そうネタバラシをすると、全てを悟ったアーネの声が屋上に響いた。



◇◇◇◇◇◇◇◇◇◇



そんな出来事がありつつ、それからというものアーネは週に1, 2回弁当を持ってきてくれるようになった。

因みに、魔法の痕跡が実際に見えるようになった今、彼女のその指を見てみると—— 弁当を用意するにつれて大きく上達したのだろう、回復魔法の痕跡は全く見られなかった。
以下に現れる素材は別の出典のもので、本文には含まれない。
-- ==== Sys2Proof/Laws/Lanes.lean ====
section
/-! SUPPORT. What each operation of Sys2Proof/Machine/Lanes.lean can change. -/

set_option Elab.async false

namespace Sys2Proof.Machine

/-- What `setLan` can change. -/
def fpSetLan : Nat := footprint [] [.lans]

theorem setLan_within (s : State) (l : Nat) (x : Lan) : Within fpSetLan s (setLan s l x) := by
  unfold setLan
  refine Within.step ?_ (lans_within _ _) (by decide +kernel)
  exact Within.refl _ _

/-- What `updLan` can change. -/
def fpUpdLan : Nat :=
  0x4000000000000000000000000000000000000000000000000000000000000000000000000000000000000000000000000000000000000000000000000000000000000000000000000000000000000000000000000000000000000000000000000000000000000000000000000000000000000000000000000000000000000000000000000000000000

theorem fpUpdLan_eq : fpUpdLan =
    fpSetLan := by decide +kernel

theorem updLan_within (s : State) (l : Nat) (f : Lan → Lan) : Within fpUpdLan s (updLan s l f) := by
  unfold updLan
  refine Within.step ?_ (setLan_within ..) (by decide +kernel)
  exact Within.refl _ _

/-- What `lanFire` can change. -/
def fpLanFire : Nat :=
  0x10000000000000f8000200000000000000000000000000000000000000000000000000000000000000000000000000000008000000000000000000000000000000000000000000000000000000000000000000000000000000000000000000000000000000000000000000000000000000180800000000000000000000000000000000000000000

theorem fpLanFire_eq : fpLanFire =
    fpFire := by decide +kernel

theorem lanFire_within (s : State) (l k : Nat) : Within fpLanFire s (lanFire s l k) := by
  unfold lanFire
  refine Within.step ?_ (fire_within ..) (by decide +kernel)
  exact Within.refl _ _

/-- What `lanError` can change beside its field. -/
def fpLanError : Nat :=
  0x10000000000000f8000200000000000000000000000000000000000000000000000000000000000000000000000000000008000000000000000000000000000000000000000000000000000000000000000000000000000000000000000000000000000000000000000000000000000000180800000000000000000000000000000000000000000

theorem fpLanError_eq : fpLanError =
    fpLanFire := by decide +kernel

theorem lanError_within {K : Nat} {s : State} {l : Nat} {f : Fld} (hf : Fits f) (hb : 2 ^ f.id &&& K = 2 ^ f.id)
    (hk : fpLanError &&& K = fpLanError) : Within K s (lanError s f l) := by
  unfold lanError
  refine Within.ite (Within.refl _ _) ?_
  exact Within.step (Within.step (Within.refl _ _) (set_within _ _ _ hf) hb) (lanFire_within ..) hk

/-- What `setResEn` can change. -/
def fpSetResEn : Nat :=
  0x10000000000000f8000200000000000000000000000000000000000000000000000000000000000000000000000000000008000000000000000000000000000000000000000000000000000000000000000000000000000000000000000000000000000000000010000000000000000000180800000000000000000000000000000000000000000

theorem fpSetResEn_eq : fpSetResEn =
    footprint [R.LAN_STATUS_RES_EN] [] ||| fpLanFire := by decide +kernel

theorem setResEn_within (s : State) (l : Nat) (b : Bool) : Within fpSetResEn s (setResEn s l b) := by
  unfold setResEn
  refine Within.ite ?_ ?_
  · exact Within.refl _ _
  · refine Within.step ?_ (lanFire_within ..) (by decide +kernel)
    refine Within.step ?_ (set_within _ _ _ (by decide +kernel)) (by decide +kernel)
    exact Within.refl _ _

/-- What `lanHunt` can change. -/
def fpLanHunt : Nat :=
  0x40010000000000000f8000200000000000000000000000000000000000000000000000000000000000000000000000000000008000000000000000000000000000000000000000000000000000000000000000000000000000000000000000000000000000000000038000000000000000000180800000000000000000000000000000000000000000

theorem fpLanHunt_eq : fpLanHunt =
    footprint [R.LAN_STATUS_STATE, R.LAN_STATUS_LOCK] [] ||| fpSetLan ||| fpSetResEn := by decide +kernel

theorem lanHunt_within (s : State) (l : Nat) : Within fpLanHunt s (lanHunt s l) := by
  unfold lanHunt
  extract_lets -lift +onlyGivenNames a1
  have h1 : Within fpLanHunt s a1 := by
    unfold a1
    refine Within.step ?_ (setResEn_within ..) (by decide +kernel)
    refine Within.step ?_ (set_within _ _ _ (by decide +kernel)) (by decide +kernel)
    exact Within.refl _ _
  clear_value a1
  extract_lets -lift +onlyGivenNames a2
  clear_value a2
  refine Within.step ?_ (setLan_within ..) (by decide +kernel)
  refine Within.step ?_ (set_within _ _ _ (by decide +kernel)) (by decide +kernel)
  exact h1

/-- What `lanOff` can change. -/
def fpLanOff : Nat :=
  0x40010000000000000f8000200000000000000000000000000000000000000000000000000000000000000000000000000000008000000000000000000000000000000000000000000000000000000000000000000000000000000000000000000000000000000000138000000000000000000180800000000000000000000000000000000000000000

theorem fpLanOff_eq : fpLanOff =
    footprint [R.LAN_STATUS_STATE, R.LAN_STATUS_LOCK, R.LAN_STATUS_PRBS_SYNC] [] ||| fpSetLan ||| fpSetResEn := by decide +kernel

theorem lanOff_within (s : State) (l : Nat) : Within fpLanOff s (lanOff s l) := by
  unfold lanOff
  extract_lets -lift +onlyGivenNames a1
  have h1 : Within fpLanOff s a1 := by
    unfold a1
    refine Within.step ?_ (setResEn_within ..) (by decide +kernel)
    refine Within.step ?_ (set_within _ _ _ (by decide +kernel)) (by decide +kernel)
    refine Within.step ?_ (set_within _ _ _ (by decide +kernel)) (by decide +kernel)
    exact Within.refl _ _
  clear_value a1
  refine Within.step ?_ (setLan_within ..) (by decide +kernel)
  refine Within.step ?_ (set_within _ _ _ (by decide +kernel)) (by decide +kernel)
  exact h1

/-- What `lanesRehunt` can change. -/
def fpLanesRehunt : Nat :=
  0x40010000000000000f8000200000000000000000000000000000000000000000000000000000000000000000000000000000008000000000000000000000000000000000000000000000000000000000000000000000000000000000000000000000000000000000038000000000000000000180800000000000000000000000000000000000000000

theorem fpLanesRehunt_eq : fpLanesRehunt =
    fpLanHunt := by decide +kernel

theorem lanesRehunt_within (s : State) : Within fpLanesRehunt s (lanesRehunt s) := by
  unfold lanesRehunt
  refine Within.forAll _ ?_ fun a1 _ => ?_
  · exact Within.refl _ _
  · refine Within.when ?_ fun a2 => ?_
    · exact Within.refl _ _
    · refine Within.step ?_ (lanHunt_within ..) (by decide +kernel)
      exact Within.refl _ _

/-- What `execSkewTapStep` can change. -/
def fpExecSkewTapStep : Nat :=
  0x40010000000000000f8022200000000000000000000000000000000000000000000000000000000000000000000000000000008000000000000000000000000000000000000000000000000000000000000000000000000000000000000000000000000000000000038000000000000000000180800008002010000000000000000000000000000000

theorem fpExecSkewTapStep_eq : fpExecSkewTapStep =
    footprint [R.CLK_PHASE_TAPS] [.phaseNow, .skew] ||| fpLoseTime ||| fpLanesRehunt := by decide +kernel

theorem execSkewTapStep_within (s : State) : Completes fpExecSkewTapStep s (execSkewTapStep s) := by
  unfold execSkewTapStep
  refine Completes.ite ?_ ?_
  · refine Completes.next ?_
    exact Within.refl _ _
  · extract_lets -lift +onlyGivenNames a1
    clear_value a1
    extract_lets -lift +onlyGivenNames a2
    clear_value a2
    extract_lets -lift +onlyGivenNames a3
    clear_value a3
    extract_lets -lift +onlyGivenNames a4
    clear_value a4
    extract_lets -lift +onlyGivenNames a5
    clear_value a5
    extract_lets -lift +onlyGivenNames a6
    clear_value a6
    extract_lets -lift +onlyGivenNames a7
    clear_value a7
    extract_lets -lift +onlyGivenNames a8
    have h8 : Within fpExecSkewTapStep s a8 := by
      unfold a8
      refine Within.step ?_ (set_within _ _ _ (by decide +kernel)) (by decide +kernel)
      exact Within.refl _ _
    clear_value a8
    extract_lets -lift +onlyGivenNames a9
    have h9 : Within fpExecSkewTapStep s a9 := by
      unfold a9
      refine Within.step ?_ (upd_phaseNow_skew_within _ _ _) (by decide +kernel)
      exact h8
    clear_value a9
    refine Completes.next ?_
    refine Within.step ?_ (lanesRehunt_within ..) (by decide +kernel)
    refine Within.when ?_ fun a10 => ?_
    · exact h9
    · refine Within.step ?_ (loseTime_within ..) (by decide +kernel)
      exact Within.refl _ _

/-- What `lanCtrlWritten` can change. -/
def fpLanCtrlWritten : Nat :=
  0x40010000000000000f8000200000000000000000000000000000000000000000000000000000000000000000000000000000008000000000000000000000000000000000000000000000000000000000000000000000000000000000000000000000000000000000138000000000000000000180800000000000000000000000000000000000000000

theorem fpLanCtrlWritten_eq : fpLanCtrlWritten =
    footprint [R.LAN_STATUS_STATE] [] ||| fpUpdLan ||| fpLanHunt ||| fpLanOff := by decide +kernel

theorem lanCtrlWritten_within (before s : State) (l : Nat) (retrain : Bool) : Within fpLanCtrlWritten s (lanCtrlWritten before s l retrain) := by
  unfold lanCtrlWritten
  extract_lets -lift +onlyGivenNames a1
  clear_value a1
  extract_lets -lift +onlyGivenNames a2
  clear_value a2
  refine Within.ite ?_ ?_
  · refine Within.ite ?_ ?_
    · refine Within.step ?_ (lanOff_within ..) (by decide +kernel)
      exact Within.refl _ _
    · exact Within.refl _ _
  · extract_lets -lift +onlyGivenNames a3
    have h3 : Within fpLanCtrlWritten s a3 := by
      unfold a3
      refine Within.when ?_ fun a4 => ?_
      · exact Within.refl _ _
      · refine Within.step ?_ (updLan_within ..) (by decide +kernel)
        exact Within.refl _ _
    clear_value a3
    refine Within.ite ?_ ?_
    · refine Within.ite ?_ ?_
      · exact h3
      · refine Within.step ?_ (set_within _ _ _ (by decide +kernel)) (by decide +kernel)
        refine Within.step ?_ (lanOff_within ..) (by decide +kernel)
        exact h3
    · refine Within.ite ?_ ?_
      · refine Within.step ?_ (lanHunt_within ..) (by decide +kernel)
        refine Within.step ?_ (lanOff_within ..) (by decide +kernel)
        exact h3
      · refine Within.ite ?_ ?_
        · refine Within.ite ?_ ?_
          · exact h3
          · refine Within.step ?_ (lanHunt_within ..) (by decide +kernel)
            exact h3
        · refine Within.ite ?_ ?_
          · refine Within.step ?_ (lanHunt_within ..) (by decide +kernel)
            exact h3
          · exact h3

/-- What `txSumAdd` can change. -/
def fpTxSumAdd : Nat :=
  0x4000000000000000000000000000000000000000000000000000000000000000000000000000000000000000000000000000000000000000000000000000000000000000000000000000000000000000000000000000000000000000000000000000000000000000000000000000000000000000000000000000000000000000000000000000000000

theorem fpTxSumAdd_eq : fpTxSumAdd =
    fpUpdLan := by decide +kernel

theorem txSumAdd_within (s : State) (l payload : Nat) : Within fpTxSumAdd s (txSumAdd s l payload) := by
  unfold txSumAdd
  extract_lets -lift +onlyGivenNames a1
  clear_value a1
  refine Within.step ?_ (updLan_within ..) (by decide +kernel)
  exact Within.refl _ _

/-- What `reservedFrame` can change. -/
def fpReservedFrame : Nat :=
  0x9000000000000000000000000000000000000000000000000000000000000000000000000000000000000000000000

theorem fpReservedFrame_eq : fpReservedFrame =
    fpDecTransmit := by decide +kernel

theorem reservedFrame_within (s : State) (l e : Nat) : Within fpReservedFrame s (reservedFrame s l e).2 := by
  unfold reservedFrame
  split
  · dsimp only
    exact Within.refl _ _
  · split
    · split
      dsimp only
      refine Within.ofSnd ?_ (by assumption)
      refine Within.step ?_ (decTransmit_within ..) (by decide +kernel)
      exact Within.refl _ _
    · dsimp only
      exact Within.refl _ _
    · split
      · split
        · dsimp only
          exact Within.refl _ _
        · dsimp only
          exact Within.refl _ _
      · dsimp only
        exact Within.refl _ _

/-- What `bulkFrame` can change. -/
def fpBulkFrame : Nat :=
  0x84000000000000000000000000000000000000000000000000000000000000000000000000000000000000000000000000000000000000000000000000000000000000000000000000000000000000000000000000000000000000000000000000000000000000000000000000000000000000000000000000000000000000000000000000000000000

theorem fpBulkFrame_eq : fpBulkFrame =
    footprint [] [.bqCur] ||| fpSetLan := by decide +kernel

theorem bulkFrame_within (s : State) (l : Nat) : Within fpBulkFrame s (bulkFrame s l).2 := by
  unfold bulkFrame
  extract_lets +onlyGivenNames a1
  clear_value a1
  split
  · dsimp only
    refine Within.step ?_ (setLan_within ..) (by decide +kernel)
    exact Within.refl _ _
  · split
    · dsimp only
      exact Within.refl _ _
    · extract_lets +onlyGivenNames a2
      clear_value a2
      extract_lets +onlyGivenNames a3
      have h3 : Within fpBulkFrame s a3 := by
        unfold a3
        refine Within.when ?_ fun a4 => ?_
        · exact Within.refl _ _
        · refine Within.step ?_ (bqCur_within _ _) (by decide +kernel)
          exact Within.refl _ _
      clear_value a3
      split
      · dsimp only
        refine Within.step ?_ (setLan_within ..) (by decide +kernel)
        exact h3
      · dsimp only
        exact h3

/-- What `bulkPosition` can change. -/
def fpBulkPosition : Nat :=
  0x84000000000000000000000000000000000000000000000000000000000000000000000000000000000000000000000000000000000000000000000000000000000000000000000000000000000000000000000000000000000000000000000000000000000000000000000000000000000000000000000000000000000000000000000000000000000

theorem fpBulkPosition_eq : fpBulkPosition =
    fpSetLan ||| fpBulkFrame := by decide +kernel

theorem bulkPosition_within (s : State) (l : Nat) : Within fpBulkPosition s (bulkPosition s l).2 := by
  unfold bulkPosition
  extract_lets +onlyGivenNames a1
  clear_value a1
  split
  · extract_lets +onlyGivenNames a2
    clear_value a2
    dsimp only
    exact Within.refl _ _
  · split
    · dsimp only
      exact Within.refl _ _
    · split
      · dsimp only
        refine Within.step ?_ (setLan_within ..) (by decide +kernel)
        exact Within.refl _ _
      · dsimp only
        refine Within.step ?_ (setLan_within ..) (by decide +kernel)
        exact Within.refl _ _
      · refine Within.step ?_ (bulkFrame_within ..) (by decide +kernel)
        exact Within.refl _ _

/-- What `lanPut` can change. -/
def fpLanPut : Nat :=
  0x4000000000000000000000000000000000000000000000000000000000000000000000000000000000000000000000000000000000000000000000000000000000000000000000000000000000000000000000000000000000000000000000000000000000000000000000000000000000000000000000000000000000000000000000000000000000

theorem fpLanPut_eq : fpLanPut =
    fpUpdLan := by decide +kernel

theorem lanPut_within (s : State) (l : Nat) (f : Bool × Nat) : Within fpLanPut s (lanPut s l f) := by
  unfold lanPut
  extract_lets -lift +onlyGivenNames a1
  clear_value a1
  refine Within.step ?_ (updLan_within ..) (by decide +kernel)
  exact Within.refl _ _

/-- What `loopTake` can change. -/
def fpLoopTake : Nat :=
  0x4000000000000000000000000000000000000000000000000000000000000000000000000000000000000000000000000000000000000000000000000000000000000000000000000000000000000000000000000000000000000000000000000000000000000000000000000000000000000000000000000000000000000000000000000000000000

theorem fpLoopTake_eq : fpLoopTake =
    fpUpdLan := by decide +kernel

theorem loopTake_within (s : State) (l : Nat) : Within fpLoopTake s (loopTake s l) := by
  unfold loopTake
  refine Within.step ?_ (updLan_within ..) (by decide +kernel)
  exact Within.refl _ _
改めて、そこまでして尽くしてくれていた彼女を裏切ってしまったことは素直に反省しなければならないと思う。


「...分かった。そうしよう。これは貰っても良いのか?」


「はい、勿論です!」


特に断る理由もないので昼食にすることを了承すると、アーネは眩しいくらいの笑顔を向け——


「アルトさん、あーん!」


箸で適当な具材を掴み、それを俺の口元へと運んだ。


「…」


「あーん!」


「ええっと、これは…」


「あーん!」


「あ、あーん…」


アーネの圧に押されて口を開くと、すぐにその具材が口の中へと押し込まれた。


「……美味い」


「当然です!私が丹精込めて作ったんですから!さあ、どんどん食べてください!」


あーんは1回で気が済んだのか、彼女はこちらへ箸を渡すとその重箱を広げた。腹の減っていた事もあり、俺はアーネから勧められるままにその弁当の具材を口に運んだ。


その口にした具材は全て美味しく、彼女はこれを準備していたんだなぁと思いながら何も疑わずにそれを食べ進めていった。



だが、考えても見て欲しい。

普段から料理をしている訳ではないので詳しいことは分からないが、弁当の準備だけで1週間も掛かるわけがないのだ。そして今思えば、アーネ自身は弁当の具材を取り分けるだけで、それらについては一度も手をつけていなかった。





———それからどれだけの時間が経ったのだろうか。


「ぅん......?......ッ!?、な、なんだこれッ!」


気がつくとそこは知らない部屋で、俺はベッドに仰向けで寝転がされていた。


更に両手両足にはそれぞれ一つずつ手錠が付けられており、それらの片側はベッドの柵に括り付けられている。


「あ、起きましたか?」


状況を飲み込めず混乱する俺の耳に、そんな上機嫌そうな声が届いた。


真横から聞こえたその声に恐る恐る目を向けると、そこには——


「おはようございます、アルトさん。良い夜ですね」


窓から射す月光に照らされ、妖艶に微笑むアーネの姿があった。